United States v. Anthony Scott
693 F.3d 715
6th Cir.2012Background
- Scott apprehended May 28, 2008 near a robbery scene; Miranda rights given with a written Advice of Rights form showing rights and Scott’s responses.
- Scott initially declined to speak; later testified police told him they would transport him and return the next day to talk.
- May 29 and May 30, 2008: detectives again administered Advice of Rights forms; Scott answered yes to both questions and gave multiple confessions.
- District court denied suppression motion for statements; trial proceeded resulting in sixteen-count conviction for robbery-related offenses.
- Scott argued Miranda rights were violated and that his mother's testimony about his statements should be admitted; the court remanded on some issues and affirmed excluding the mother’s testimony.

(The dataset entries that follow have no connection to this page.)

-- ==== Sys2Proof/Tests/Slice0.lean ====
section
/-! SUPPORT. Tests of the model against the spec's own worked examples, ill-formed terms that the check refuses, and for every
statement with hypotheses a state and operands that meet them. -/

namespace Sys2Proof.Tests

-- one theorem after the other: many kernel evaluations that wait for each other at once would need a thread each
set_option Elab.async false

open Sys2Proof.Machine

/-! ### Ill-formed terms: one for each check -/

theorem test_wf_node : (Instr.exchangeEndMarker 0x8000).wf = false ∧ (Instr.exchangeEndMarker 0x7FFF).wf = true := by decide
theorem test_wf_table : (Instr.rowUpdate 1024 0).wf = false ∧ (Instr.rowUpdate 1023 0).wf = true := by decide
theorem test_wf_row : (Instr.rowUpdate 0 (pow2 48)).wf = false := by decide
theorem test_wf_object : (Instr.syncGet 0 0 8192 true).wf = false ∧ (Instr.syncGet 0 0 8191 true).wf = true := by decide
theorem test_wf_local : (Instr.read 0 0 (pow2 43) 32).wf = false ∧ (Instr.read 0 0 (pow2 43 - 1) 32).wf = true := by decide
theorem test_wf_micro : (Instr.phaseStart 0 0 0 0 1 (some (0, 256))).wf = false ∧ (Instr.phaseStart 0 0 0 0 1 (some (0, 255))).wf = true := by
  decide
theorem test_wf_frets : (Instr.phaseStart 0 0 0 1 384 none).wf = false ∧ (Instr.phaseStart 0 0 0 0 384 none).wf = true := by decide
theorem test_wf_bound : (Instr.phaseStart 0 0 (pow2 32) 0 1 none).wf = false := by decide
theorem test_wf_store : (Instr.memoryRequest 0 (.own 0) (some []) 0 false false false).wf = false
    ∧ (Instr.memoryRequest 0 (.own 0) (some [0#8]) 0 false false false).wf = true := by decide
theorem test_wf_class : (Instr.memoryRequest 4 (.own 0) none 1 false false false).wf = false := by decide
theorem test_wf_window : (Instr.windowWrite 0 8 ⟨0#64, 0⟩).wf = false ∧ (Instr.windowWrite 0x40000000000 3 ⟨0#64, 0⟩).wf = false
    ∧ (Instr.windowWrite 0x40000000000 8 ⟨0#64, 0⟩).wf = true := by decide
theorem test_wf_channel : (Instr.retrainFail 0 384).wf = false ∧ (Instr.retrainFail 0 383).wf = true := by decide
theorem test_wf_zone : (Instr.portJoin 0 0 (pow2 104) ⟨0, 0⟩).wf = false := by decide
theorem test_wf_port : (Instr.zoneFaultMessage 0 6).wf = false := by decide
theorem test_wf_place : (Instr.syncWaitSatisfied 256).wf = false ∧ (Instr.syncWaitTimeout 255).wf = true := by decide
theorem test_wf_layer : (Instr.passVerdict (pow2 16) false).wf = false := by decide
theorem test_wf_entry : (Instr.layerUpdate 4096 []).wf = false := by decide
theorem test_wf_hot_class : (Instr.hotsetPushRow 0 0 0 3 false []).wf = false := by decide
theorem test_wf_record : (Instr.exchangeRecord 0 []).wf = false := by decide
theorem test_wf_msg : (Instr.msg 0 0 0 (zeroBytes 257)).wf = false ∧ (Instr.msg 0 0 0 (zeroBytes 256)).wf = true := by decide +kernel
theorem test_wf_reply : (Instr.remoteReply 0 0 ⟨0, zeroBytes 257⟩).wf = false ∧ (Instr.remoteReply 0 0 ⟨0x10000, []⟩).wf = false
    ∧ (Instr.remoteReply 0 0 ⟨0xFFFF, []⟩).wf = true := by decide +kernel
theorem test_wf_chunk : (Instr.bridgePacket 0 0 0 0 0 0 0 0 1 1 [0#32, 0#32] false).wf = false := by decide
theorem test_wf_flit : (Instr.flitReceive (zeroBytes 255)).wf = false ∧ (Instr.flitReceive (zeroBytes 256)).wf = true := by decide +kernel
theorem test_wf_frame : (Instr.boundExpiry (pow2 32)).wf = false := by decide
theorem test_wf_session : (Instr.sessionIdle 0x10000).wf = false := by decide
theorem test_wf_od_entry : (Instr.stagingIdle 0x1000000).wf = false := by decide
theorem test_wf_register : (Instr.registerWrite 0 9 0#64 true).wf = false := by decide
theorem test_wf_block : (Instr.phaseOver 0 23 0).wf = false := by decide
theorem test_wf_term : (Instr.scatterTerm 0 0 0 ⟨0, 1, 0, 0, 0, 7, [0#32]⟩ true).wf = true
    ∧ (Instr.scatterTerm 0 0 0 ⟨0, 1, 0, 256, 0, 7, [0#32]⟩ true).wf = false := by decide
theorem test_wf_rank : (Instr.commitVote ⟨[], some 0x8000⟩).wf = false ∧ (Instr.commitVote ⟨[], some 0x7FFF⟩).wf = true := by decide
theorem test_wf_address : (Instr.memoryRequest 0 (.global (pow2 64)) none 1 false false false).wf = false
    ∧ (Instr.memoryRequest 0 (.own (pow2 45)) none 1 false false false).wf = false := by decide
theorem test_wf_voltage : (Instr.vinLow (pow2 32)).wf = false := by decide

/-! ### No row gives bits -/

theorem test_no_command_word : decodeTableWord 0 0 = none ∧ decodeTableWord 32 0xFFFFFFFF = none := by decide

/-! ### The spec's worked examples -/

/-- "A UA4 block and its correction term": scale code 0x7D, zero point 3, codes 13, 7 and 1, decoded 2.5, 1.0 and -0.5. -/
theorem test_ua4_block :
    let b := Fmt.encBlock Fmt.ua4 0 none (fun _ => 0) 0 [0xBF400000#32, 0x40200000#32, 0x3F900000#32, 0xBF200000#32]
    (b.scale, b.zero, b.codes.take 4) = (0x7D, 3, [0, 13, 7, 1])
    ∧ [13, 7, 1].map (fun c => (Fmt.decode Fmt.ua4 c 0x7D 3).1) = [0x40200000#32, 0x3F800000#32, 0xBF000000#32] := by
  decide +kernel

/-- "Stochastic rounding of one gradient block to MXFP4": with 16-bit draws 0x1F40 and 0xC24B, codes 0x7 and 0xB at scale 0x78. -/
theorem test_mxfp4_stochastic :
    let b := Fmt.encBlock Fmt.mxfp4 1 none (fun k => if k = 0 then 0x1F40 else 0xC24B) 0 [0x3D380000#32, 0xBC600000#32]
    (b.scale, b.codes.take 2) = (0x78, [7, 0xB]) := by decide +kernel

/-- The counters of that example. -/
theorem test_dice_counters : Dice.counter 37 2 0 = 0x25000010#64 ∧ Dice.counter 37 2 1 = 0x25000011#64 := by decide

/-- "Re-blocking one column of an MXFP4 tile": 0.375, 3.0, 0.03125 and -0.5 become 0x2, 0x7, 0x0 and 0xA at scale 0x7E; two are inexact. -/
theorem test_reblock :
    let r := reblockOne Fmt.mxfp4 ([0x3EC00000#32, 0x40400000#32, 0x3D000000#32, 0xBF000000#32].map fun x => (⟨x, false, false, false⟩ : Decoded))
    (r.1.scale, r.1.codes.take 4, r.2) = (0x7E, [2, 7, 0, 0xA], 2) := by decide +kernel

/-- "One momentum SGD element": 0.875 × 0.5 + 0.75 = 1.1875, and the weight less 19 × 2^-24. -/
theorem test_momentum :
    Fp.add (Fp.mul 0x3F600000#32 0x3F000000#32) 0x3F400000#32 = 0x3F980000#32
    ∧ Fp.sub 0x3F020000#32 (Fp.mul 0x35800000#32 0x3F980000#32) = 0x3F01FFED#32 := by decide +kernel

/-- "Where the stack region starts": pseudo-channel 128, bank 35, row 13,653, column 1. -/
theorem test_place : placeOf 0x05000000000 = ⟨0, 128, 35, 13653, 1⟩ := by decide

/-- "A core reads local offset 0x7F0_0001_1058": die 0, block 1, offset 0x1058; and the window of fret C1.f(12,7) (R83). -/
theorem test_addresses : regAccess 0x11058 8 = regAccess 0x10058 8 ∧ windowPlace 0x40038700000 = (some (384 + 12 * 24 + 7), 0) := by
  decide +kernel

/-- The bridge pairs as in "Top-k over six frets": (0,1), (2,3), (4,5), then (0,2) with 4 passed on, then (0,4). -/
theorem test_tree : pairUp (fun a b => a ++ b) [[0], [1], [2], [3], [4], [5]] = [[0, 1], [2, 3], [4, 5]]
    ∧ pairUp (fun a b => a ++ b) [[0, 1], [2, 3], [4, 5]] = [[0, 1, 2, 3], [4, 5]] := by decide

/-- CRC-32 of the nine digits, the check value of the polynomial that R100 names. -/
theorem test_crc : crc32 [0x31#8, 0x32#8, 0x33#8, 0x34#8, 0x35#8, 0x36#8, 0x37#8, 0x38#8, 0x39#8] = 0xCBF43926#32 := by decide +kernel

/-- R41's table. -/
theorem test_n3 : (List.range 8).map (fun c => (Fmt.decode Fmt.n3 c 127 0).1) =
    [0#32, 0x3F000000#32, 0x3F800000#32, 0x3FC00000#32, 0x80000000#32, 0xBF000000#32, 0xBF800000#32, 0xBFC00000#32] := by decide +kernel

/-- R439: after reset a read of a slow register shows its reset value. -/
theorem test_slow_copies : (List.range 3).all (fun w => (State.reset.slowWin w).copies = State.reset.slowCopies w)
    ∧ (State.reset.regValue 6 Reg.mgmtPlca).1 = 0x8FF := by decide +kernel

/-! ### Small states for the witnesses -/

/-- A voicing image with header words 0, 1, 2, 3, 5 and a program. -/
def img (w0 w1 w2 w3 w5 : Nat) (ops : List Nat) : Img :=
  SMap.setMany 0 (SMap.setMany 0 [] 0 ([w0, w1, w2, w3, 0, w5, ops.length].flatMap u64)) 0x100 (ops.flatMap u64)
/-- A fret that runs an image. -/
def fretOf (i : Img) : Fret := { Fret.reset with img0 := i, st0 := 2, active := 0, run := 1 }
/-- The first fret. -/
def f0 : FretId := ⟨0, 0, 0⟩
/-- The module after reset but for fret 0. -/
def one (f : Fret) : State := State.reset.setFret 0 f
/-- Fret 0 runs voicing 1, a 1 × 1 tile in BF16, whose only operation is `w`. -/
def opFret (w : Nat) : Fret := fretOf (img 0x10000 0x11 0x20000101 0 0 [w])
/-- The module in which fret 0 issues `w` next. -/
def opState (w : Nat) : State := one (opFret w)
/-- A contribution of a member of a group, by its position and operation. -/
def part (pos size op : Nat) : Contribution :=
  { die := 0, index := pos, pos := pos, base := 0, size := size, ordinal := 0, runNo := 0, vid := 1, op := op, deliver := 0, extent := 0, norm := false
    k := 1, rows := 1, cols := 1, slot := 0, int := false, layer := 0, tensor := 0, pass := 0, mb := 0, vals := [0#32], mutes := [false] }
/-- The module in which a BRIDGE of fret 0 on slot 0 is not delivered yet. -/
def inFlight (s : State) : State := s.updBoard fun b => { b with contribs := [part 0 1 0] }
/-- Did a source give its tile, or not yet? -/
def got (s : Source) : Bool := match s with | .got _ _ => true | _ => false
def notYet (s : Source) : Bool := match s with | .notYet _ => true | _ => false

/-- After reset no block of a die is held; while RESET_n is low, all are. -/
theorem witness_held : (∀ d, d < 8 → ∀ b, b < 23 → State.reset.held d b = false)
    ∧ { State.reset with rst := { State.reset.rst with asserted := true } }.held 0 0 = true
    ∧ State.reset.engineHeld 8 = false ∧ State.reset.anyMemHeld = false
    ∧ { State.reset with rst := { State.reset.rst with asserted := true } }.engineHeld 8 = true := by decide +kernel

theorem witness_NopAndLoop : (opState 0).issues f0 0 0
    ∧ (opState 0x0B00000100000000).issues f0 0x0B 0x0B00000100000000 ∧ (opState 0x0B00000100000001).issues f0 0x0B 0x0B00000100000001
    ∧ (opState 0x0B000001FFFFFFFF).issues f0 0x0B 0x0B000001FFFFFFFF := by decide +kernel

/-- LOADB of one line of one block from SRAM, and from the row bus, where nothing has arrived. -/
theorem witness_StationaryBank :
    (let w := 0x0100000408000000
     (opState w).issues f0 1 w ∧ ((opState w).fret 0).idle.status ≠ 1 ∧ bits w 55 52 = 0 ∧ (opState w).sourceBusy 0 0 0 = false
     ∧ got ((opState w).takeTile 0 0 0 true 1 (bits w 33 27) (bits w 37 34) 0 0 0 [] false) = true)
    ∧ (let w := 0x0150000408000000
     (opState w).issues f0 1 w ∧ (opState w).sourceBusy 0 5 0 = false ∧ notYet ((opState w).takeTile 0 5 0 true 1 (bits w 33 27) (bits w 37 34) 0 0 0 [] false) = true)
    ∧ (let w := 0x0180000408000000
     (inFlight (opState w)).issues f0 1 w ∧ bits w 55 52 = 8 ∧ (inFlight (opState w)).sourceBusy 0 8 0 = true)
    ∧ (let f := (opFret 0).setIdle ⟨1, false, Tile.empty⟩
      f.idle.status = 1 ∧ (one f).held 0 0 = false ∧ f.stall ≠ .swapb ∧ { f with stall := .swapb }.idle.status = 1 ∧ { f with stall := .swapb }.stall = .swapb)
    ∧ (let w := 0x0200000000000000
      (opState w).issues f0 2 w ∧ ((opState w).fret 0).idle.status ≠ 1
      ∧ (one ((opFret w).setIdle ⟨1, false, Tile.empty⟩)).issues f0 2 w
      ∧ ((one ((opFret w).setIdle ⟨1, false, Tile.empty⟩)).fret 0).idle.status = 1) := by decide +kernel

/-- T is 1 and kb is 0x20: the slot owns its pairs, and one term makes the spill due. -/
def spilling (w : Nat) : State :=
  (one { fretOf (img 0x10000 0x11 0x0000000020000101 0 0 [w]) with terms := [(0, 1)] }).setOd (od 0x2100 5) [1#8]

theorem witness_StreamAddsTerms :
    (let w := 0x0300000000000000
     (spilling w).issues f0 3 w ∧ spillDue ((spilling w).fret 0) ((spilling w).fret 0).voicing 1 0 = true
     ∧ (spilling w).odNat (od 0x2100 5) = 1 ∧ (inFlight (opState w)).issues f0 3 w ∧ (inFlight (opState w)).slotBusy 0 0 = true)
    ∧ (let w := 0x0300002000000000
     (opState w).issues f0 3 w ∧ bits w 55 52 = 0
     ∧ spillDue ((opState w).fret 0) ((opState w).fret 0).voicing ((opState w).odNat (od 0x2100 5)) 0 = false
     ∧ (opState w).slotBusy 0 0 = false ∧ (opState w).sourceBusy 0 0 0 = false ∧ got ((opState w).takeTile 0 0 0 false 1 1 1 0 0 0 [] false) = true)
    ∧ (let w := 0x0350002000000000
     (opState w).issues f0 3 w ∧ (opState w).sourceBusy 0 5 0 = false ∧ notYet ((opState w).takeTile 0 5 0 false 1 1 1 0 0 0 [] false) = true) := by decide +kernel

- Court remanded to determine whether Scott or police initiated post-invocation discussions under Edwards; decision on coercion deferred.
Issues
| Issue | Plaintiff's Argument | Defendant's Argument | Held |
|---|---|---|---|
| Did Scott invoke the right to counsel on May 28? | Scott verbally invoked; district court credited officer over Scott. | Taylor’s testimony credible; no verbal invocation by Scott. | No reversal on verbal invocation; credibility findings upheld. |
| Did Scott unambiguously invoke the right to counsel by answering 'no' to speak now? | Yes, the form’s wording ties “these rights” to counsel. | No clear invocation; ambiguous form reading. | Scott invoked the right to counsel. |
| If invocation occurred, did subsequent statements occur before/after waiver? | Post-invocation statements may be coerced if initiated by police. | Waiver depends on who initiated subsequent discussion; unsettled on remand. | Remand to determine who initiated; coercion merits not decided. |
| Was testimony from Scott’s mother about his statements admissible for impeachment? | Mother’s testimony could impeach Hutchison’s testimony. | Hearsay and lack of personal knowledge; excluded. | Exclusion affirmed. |
Key Cases Cited
- Edwards v. Arizona, 451 U.S. 477 (U.S. 1981) (must immediately cease questioning when right to counsel is asserted)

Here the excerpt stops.